Dataset entries:
■ ■ ■ ■

-- ==== Sys2Proof/Machine/Power.lean ====
section
/-! DEFINITION. The power governor (chapter 13): windows, credits and grants, the 1 ms evaluation, operating points, measured
power, droop, trims and temperature. -/

namespace Sys2Proof.Machine

/-- Bit 126 of the ready map is set: the full rules of R330 hold. -/
def M.imageReady (s : M) : Bool := bit (s.reg Reg.mgtReadyMap) 126

/-- Change the governor's own state. -/
def updGov (f : Gov → Gov) : Act Unit := modify fun s => { s with gov := f s.gov }

/-! ## The window (R323, R330, R331) -/

/-- The operating point of an island: that whose clock runs in a core position, or the point that the image fixes (R323, R333). -/
def M.pointOf (s : M) (i : Nat) : Nat := if i < 128 then (s.posX i).clk else s.boot.power.points.getD (i - 128) 1

/-- Weighted activity of an island, times 1,024: counts by class, by weight and by f(op), which is 1,024 outside the core positions. -/
def M.activity (s : M) (i : Nat) : Nat :=
  let f := if i < 128 then opFactor (s.posX i).clk else 1024
  ((List.range 20).map fun k => s.boot.power.weights.getD k 0 * Tab.read (fun _ => 0) s.gov.act (32 * i + k)).sum * f

/-- Weighted activity to pJ, with the gain g (R323). -/
def M.toPj (s : M) (x : Nat) : Nat := x * s.reg Reg.pwrGain / (4096 * 1024)

/-- e of R323 over some islands, in pJ. -/
def M.dynamic (s : M) (islands : List Nat) : Nat := s.toPj (islands.map s.activity).sum

/-- The leakage of an island at its point in a window, in pJ: the table's entry for the highest temperature that is not above the island's
(log 83). -/
def M.leak (s : M) (i temp : Nat) : Nat :=
  let l := s.boot.power.leak.filter fun (j, op, t, _) => j == i && op == s.pointOf i && decide (t ≤ temp)
  (l.foldl (fun (best : Nat × Nat) (_, _, t, e) => if best.1 ≤ t then (t, e) else best) (0, 0)).2

/-- The leakage of every island. -/
def M.leakage (s : M) (temps : List Nat) : Nat := ((List.range 179).map fun i => s.leak i (temps.getD i 0)).sum

/-- p_est in watts, from the window's counts and leakage. -/
def M.estimate (s : M) (temps : List Nat) : Nat :=
  (s.dynamic (List.range 179) + s.leakage temps) / (2000 * s.boot.power.eta)

/-- e_floor (R330). -/
def M.floorPj (s : M) : Nat := s.dynamic (List.range' 152 21)

/-- e_fixed (R330): the fixed islands beyond the floor, and the units that credit islands report of work that no credit gates (R328;
log 83). -/
def M.fixedPj (s : M) (counts : List (Nat × Nat × Nat)) : Nat :=
  let ungated := counts.filter fun (i, k, _) => decide (i < 152) && decide (k < 16)
  s.dynamic (List.range' 173 6) + s.toPj (ungated.map fun (i, k, n) =>
    s.boot.power.weights.getD k 0 * n * (if i < 128 then opFactor (s.posX i).clk else 1024)).sum

/-- First elements of the runs of an entry from element i on. -/
def Layer.runsFrom (l : Layer) (i : Nat) : List Nat :=
  let n := if l.blocked then max 1 l.blockE else 256
  (List.range (ceilDiv (l.elems - i) n)).map fun k => i + n * k

/-- Credit islands whose update unit still holds work of a released UPDATE. -/
def M.unitIslands (s : M) (f : InFlight) : List Nat :=
  match f.nextRun with
  | none => []
  | some (p, k, i) =>
    let part := fun (q k0 i0 : Nat) => (f.layers.zipIdx).flatMap fun (l, j) =>
      if j < k0 || !l.inPass q then [] else (l.runsFrom (if j = k0 then i0 else 0)).map (s.unitIsland l)
    (part p k i ++ (if p = 0 && (phasePasses (updPhase f.od)).contains 1 then part 1 0 0 else [])).eraseDups

/-- The busy credit islands, rising: a non-empty ring, or an update unit that holds work. -/
def M.busyIslands (s : M) : List Nat :=
  let cores := List.range s.nCores
  let units := cores.flatMap fun n => (s.ring n 3).infl.flatMap fun f =>
    if f.upd.released && !f.done then s.unitIslands f else []
  let rings := cores.flatMap fun n => if (List.range 4).any fun e => !s.ringEmpty n e then [s.posOf n] else []
  (List.range 152).filter fun i => units.contains i || rings.contains i

/-- The grants of a window by equal shares (R331): of (island, want, granted so far), out of b pJ. A round either fills an
island or leaves less than a share. -/
def fillShares : Nat → Nat → List (Nat × Nat × Nat) → List (Nat × Nat × Nat)
  | 0, _, l => l
  | fuel + 1, b, l =>
    let d := (l.filter fun (_, w, _) => w != 0).length
    let share := if d = 0 then 0 else b / d
    if share = 0 then l
    else
      let l' := l.map fun (i, w, g) => (i, w - min share w, g + min share w)
      fillShares fuel (b - (l.map fun (_, w, _) => min share w).sum) l'

/-- A window has granted the island of a waiting engine: the eighth in a row makes it reserved, if no other of the island is (R327, R332;
log 83). -/
def grantWaits (n e : Nat) : Act Unit := do
  let s ← get
  whenA (s.ring n e).credit (updRing n e fun g =>
    { g with waited := g.waited + 1, reserved := g.reserved || (decide (g.waited + 1 ≥ 8) && !s.otherReserved n e) })

/-- A granted island: its balance, its event, and the engines that still wait there (R327). -/
def grantIsland (i x : Nat) : Act Unit := do
  addBalance i (x : Int)
  let s ← get
  whenA (decide (i < 128) && x != 0) do
    posEvent i 0x131 (x / 1024)
    forA ((List.range s.nCores).filter fun n => s.posOf n == i) fun n => forA (List.range 4) (grantWaits n)

/-- A window ends with the islands' counts and temperatures, and the next begins: the estimate, the budget, and the grants. -/
def window (counts : List (Nat × Nat × Nat)) (temps : List Nat) : Act Unit := do
  let cap ← rd Reg.pwrCapW
  updGov fun g => { g with cap := cap }
  forA counts fun (i, k, n) => whenA (decide (i < 179) && decide (k < 20)) (chargeUnits i k n)
  let s ← get
  let est := s.estimate temps
  let st := s.reg Reg.pwrStatus
  let pgov := if bit st 2 && !bit st 4 then max est (bits (s.reg Reg.pwrPower) 31 16) else est
  let eff := s.capEff
  let full := s.imageReady
  let h := if full then min 4000000 (s.gov.h + 2 * eff - 2 * pgov) else 0
  let run := if full && decide (pgov > eff) then satU 16 (s.gov.run + 1) else 0
  let limit := if !full then 500 else if h > 0 ∧ run < 5000 then min 2000 (eff + 400) else eff
  let b := limit * 2000000 - (max 120000000 s.floorPj + s.fixedPj counts + s.leakage temps)
  updGov fun g => { g with act := [], h := h, run := run, pgov := pgov, est := g.est + est, gov := g.gov + pgov, wins := g.wins + 1 }
  wr Reg.pwrHeadroom (h / 1000)
  setField Reg.pwrStatus 26 16 eff
  let want := s.busyIslands.map fun i => (i, ((creditCap : Int) - s.balance i).toNat, 0)
  forA (fillShares 160 b want) fun (i, _, x) => grantIsland i x

/-- R330: a 2 µs window. -/
def execGovernorWindow (units activity : List (Nat × Nat × Nat)) (temps : List Nat) (s : State) : Out :=
  s.doing (window (units ++ activity) temps)

/-! ## The evaluation of every 1 ms (R334, R337, R338, R341) -/

/-- The payload of a power record (Table 14-5). -/
def M.powerPayload (s : M) (est meas island trim : Nat) : List Byte :=
  payload [(0, 2, est), (2, 2, meas), (4, 4, s.reg Reg.pwrGain), (8, 1, island), (9, 1, bits (s.reg Reg.pwrStatus) 1 0),
    (10, 1, trim)]

/-- Does a reading disagree with the estimate (R337)? -/
def disagrees (meas est : Nat) : Bool := decide (100 * (max meas est - min meas est) > 15 * max meas est)

/-- The correction step of R337, in 1/4,096 and rounded down; none if it leaves 0.75 to 1.25 (R338). -/
def gainStep (g meas est : Nat) : Option Nat :=
  if est = 0 then none
  else
    let g' := ((g : Int) * (64 * est + meas - est)) / (64 * est)
    if 3072 ≤ g' ∧ g' ≤ 5120 then some g'.toNat else none

/-- A successful reading is compared with the average estimate. -/
def compareReading (meas est : Nat) : Act Unit := do
  let s ← get
  let bad := disagrees meas est
  updGov fun g => { g with fails := 0, dis := if bad then min 3 (g.dis + 1) else 0, agree := if bad then 0 else min 3 (g.agree + 1) }
  setField Reg.pwrStatus 4 4 0
  let t ← get
  if bit (s.reg Reg.pwrStatus) 2 then
    if bad then
      match gainStep (s.reg Reg.pwrGain) meas est with
      | some g => wr Reg.pwrGain g
      | none => whenA (!bit (s.reg Reg.pwrStatus) 3) do
        setField Reg.pwrStatus 3 3 1
        logAdd 0x21 177 0 0xFF 0xFF 0 (s.powerPayload est meas 0xFF 0)
    else whenA (decide (t.gov.agree ≥ 3)) (setField Reg.pwrStatus 2 2 0)
  else whenA (decide (t.gov.dis ≥ 3)) do
    setField Reg.pwrStatus 2 2 1
    raiseEvent 0
    logAdd 0x20 177 0 0xFF 0xFF 0 (s.powerPayload est meas 0xFF 0)

/-- A failed reading: the third in a row is TELEM_LOSS, and raises an event (R338). -/
def failedReading : Act Unit := do
  updGov fun g => { g with fails := min 3 (g.fails + 1) }
  let s ← get
  whenA (decide (s.gov.fails ≥ 3) && !bit (s.reg Reg.pwrStatus) 4) do
    setField Reg.pwrStatus 4 4 1
    raiseEvent 1

/-- The hottest reading in 1/16 °C. -/
def M.hottest (s : M) : Int := toSigned 16 (bits (s.reg Reg.pwrTemp) 15 0)

/-- Heat lowers cap_eff, and lets it rise again once throttling has ended (Table 13-4). -/
def heatStep : Act Unit := do
  let s ← get
  let st := bits (s.reg Reg.pwrStatus) 1 0
  whenA (st != 0) (inc64 Reg.pwrThrottleMs)
  if st ≠ 0 then whenA (decide (s.hottest ≥ 98 * 16)) (updGov fun g => { g with capLow := min (g.capLow + 25) (g.cap - 500) })
  else if s.gov.cool ≥ 9 then updGov fun g => { g with cool := 0, capLow := g.capLow - 25 }
  else updGov fun g => { g with cool := g.cool + 1 }

/-- The preferred point of a position: its running core's phase; of a BENCH position at work OP1. -/
def M.preferred (s : M) (pos : Nat) : Nat :=
  if s.posState pos ≠ 0 then 1
  else
    let r := (s.posX pos).running
    s.phasePoint (if r = 0xFF then s.logicalAt pos else r)

/-- Does a position run a decision execution (R352): of a shadow that disagreed, or of a product check that failed? -/
def M.deciding (s : M) (pos : Nat) : Bool :=
  (List.range s.nCores).any fun n => ((s.core n).shadows.any fun h => h.split && s.decider h.orig h.pos == pos)
    || ((s.ring n 1).infl.any fun f => f.pred != f.obs && s.decider (s.posOf n) (s.posOf n) == pos)

/-- Does a BENCH position run a shadow execution, a three-way decision or Practice? -/
def M.benchWorks (s : M) (pos : Nat) : Bool :=
  s.posState pos == 1 && (s.shadowBusy pos || s.deciding pos || (s.posX pos).practice)

/-- The 1 ms evaluation. -/
def evaluate (readOk : Bool) (pMeas : Nat) : Act Unit := do
  let s ← get
  let est := s.gov.est / max 1 s.gov.wins
  whenA (bit (s.reg Reg.pwrStatus) 2) (inc64 Reg.pwrMismatchMs)
  if readOk then do
    compareReading pMeas est
    wr Reg.pwrPower (satU 16 pMeas <<< 16 + satU 16 est)
  else do
    failedReading
    setField Reg.pwrPower 15 0 (satU 16 est)
  heatStep
  updGov fun g => { g with est := 0, gov := 0, wins := 0, avg := s.gov.gov / max 1 s.gov.wins
                           phase := (List.range 8).map fun p => s.reg (Reg.pwrPhaseOp p) }
  let s ← get
  setField Reg.pwrStatus 26 16 s.capEff
  forA ((List.range 128).filter fun i => s.posState i == 0 || s.benchWorks i) fun i => setPoint i (s.preferred i)

/-- R334, R337: the 1 ms evaluation. -/
def execGovernorEvaluation (readOk : Bool) (pMeas : Nat) (s : State) : Out := s.doing (evaluate readOk pMeas)

/-! ## OFF and wake (R335) -/

/-- Has a position no work: as its state demands? -/
def M.posUnused (s : M) (pos : Nat) : Bool :=
  !(s.posX pos).practice && !s.deciding pos && match s.posState pos with
    | 0 => (s.coresAt pos).all fun n => (s.core n).job.isNone && s.coreIdle n
    | 1 => !s.shadowBusy pos
    | _ => (s.coresAt pos).all s.coreStill

/-- R335: a position without work for 1 ms is set OFF; what stays powered there runs at OP1. -/
def execPositionOff (pos idleMs : Nat) (s : State) : Out := s.doing do
  let m ← get
  whenA (bit (m.reg Reg.pwrCtl) 0 && decide (idleMs ≥ 1) && m.posUnused pos && bits (m.reg (Reg.pwrPosOp pos)) 2 0 != 7) do
    setField (Reg.pwrPosOp pos) 2 0 7
    updPos pos fun x => { x with clk := 1 }

/-- R335: an OFF position that work needs, or that may no longer be OFF, is back at its chosen point. -/
def execPositionWakeDone (pos : Nat) (s : State) : Out := s.doing do
  let m ← get
  whenA (bits (m.reg (Reg.pwrPosOp pos)) 2 0 == 7 && (!m.posUnused pos || !bit (m.reg Reg.pwrCtl) 0)) do
    setField (Reg.pwrPosOp pos) 2 0 5
    updPos pos fun x => { x with clk := 0 }
    setPoint pos (m.preferred pos)

/-- R335: the voltage of a raised point is reached, and the clock changes. -/
def execOperatingPointReached (pos : Nat) (s : State) : Out := s.doing do
  let m ← get
  let op := bits (m.reg (Reg.pwrPosOp pos)) 2 0
  whenA (op != 7) (updPos pos fun x => { x with clk := op })

/-! ## Droop and ageing (R339, R340) -/

/-- R340: a trim of one step of 5 mV, at most 25 mV from nominal; a step beyond raises an event. -/
def execVoltageTrim (island : Nat) (up down : Bool) (s : State) : Out := s.doing do
  let m ← get
  let v := m.reg (Reg.pwrTrim island)
  let t := toSigned 8 (bits v 7 0)
  let t' := if up && !down then t + 5 else if down && !up then t - 5 else t
  whenA (t' != t) (if t' < -25 ∨ 25 < t' then raiseEvent 2 else do
    let n := satU 16 (bits v 31 16 + 1)
    wr (Reg.pwrTrim island) (n <<< 16 + ofSigned 8 t')
    let pl := m.powerPayload (bits (m.reg Reg.pwrPower) 15 0) (bits (m.reg Reg.pwrPower) 31 16) island (ofSigned 8 t')
    healthAppend 0x23 (pl.take 12 ++ leBytes 2 n ++ pl.drop 14)
    logAdd 0x23 island 0 0xFF 0xFF 0 pl)

/-- R339: a supply more than 40 mV below its set voltage stretches the island's clock. -/
def execDroopDetect (island fallMv : Nat) (s : State) : Out := s.doing (whenA (decide (fallMv > 40)) do
  whenA (decide (island < 128)) (posEvent island 0x12F 1)
  updGov fun g => { g with stretched := insertNew g.stretched island })

/-- R339: the supply has recovered for 64 cycles. -/
def execDroopRecovery (island cycles : Nat) (s : State) : Out := s.doing (
  whenA (decide (cycles ≥ 64)) (updGov fun g => { g with stretched := g.stretched.filter (· != island) }))

/-! ## Temperature (R341) -/

/-- The hottest of the readings, and the first sensor that shows it. -/
def hottestOf (readings : List Int) : Int × Nat :=
  match readings with
  | [] => (0, 0)
  | r :: rest => (rest.zipIdx).foldl (fun (h, i) (x, k) => if x > h then (x, k + 1) else (h, i)) (r, 0)

/-- A thermal state is entered, with its event and its record. -/
def enterThermal (st : Nat) : Act Unit := do
  setField Reg.pwrStatus 1 0 st
  raiseEvent 3
  let s ← get
  logAdd 0x22 177 0 0xFF 0xFF 0 (s.powerPayload (bits (s.reg Reg.pwrPower) 15 0) (bits (s.reg Reg.pwrPower) 31 16) 0xFF 0)

/-- Shutdown: a record into the health record, and every regulator off. -/
def thermalShutdown : Act Unit := do
  tearSlot
  setField Reg.pwrStatus 1 0 3
  let s ← get
  healthAppend 0x22 (s.powerPayload (bits (s.reg Reg.pwrPower) 15 0) (bits (s.reg Reg.pwrPower) 31 16) 0xFF 0)
  modify fun s => { s with board := { s.board with powered := false, live := false, tripped := true } }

■ ■ ■ ■

WORK TO COMPLETE:
After locating the line with "setField (Reg.pwrPosOp pos) 2 0 7" above, return that line and every later line through the one with "(R339, R340) -/", word for word and with nothing else.

COMPLETED TASK:
    setField (Reg.pwrPosOp pos) 2 0 7
    updPos pos fun x => { x with clk := 1 }

/-- R335: an OFF position that work needs, or that may no longer be OFF, is back at its chosen point. -/
def execPositionWakeDone (pos : Nat) (s : State) : Out := s.doing do
  let m ← get
  whenA (bits (m.reg (Reg.pwrPosOp pos)) 2 0 == 7 && (!m.posUnused pos || !bit (m.reg Reg.pwrCtl) 0)) do
    setField (Reg.pwrPosOp pos) 2 0 5
    updPos pos fun x => { x with clk := 0 }
    setPoint pos (m.preferred pos)

/-- R335: the voltage of a raised point is reached, and the clock changes. -/
def execOperatingPointReached (pos : Nat) (s : State) : Out := s.doing do
  let m ← get
  let op := bits (m.reg (Reg.pwrPosOp pos)) 2 0
  whenA (op != 7) (updPos pos fun x => { x with clk := op })

/-! ## Droop and ageing (R339, R340) -/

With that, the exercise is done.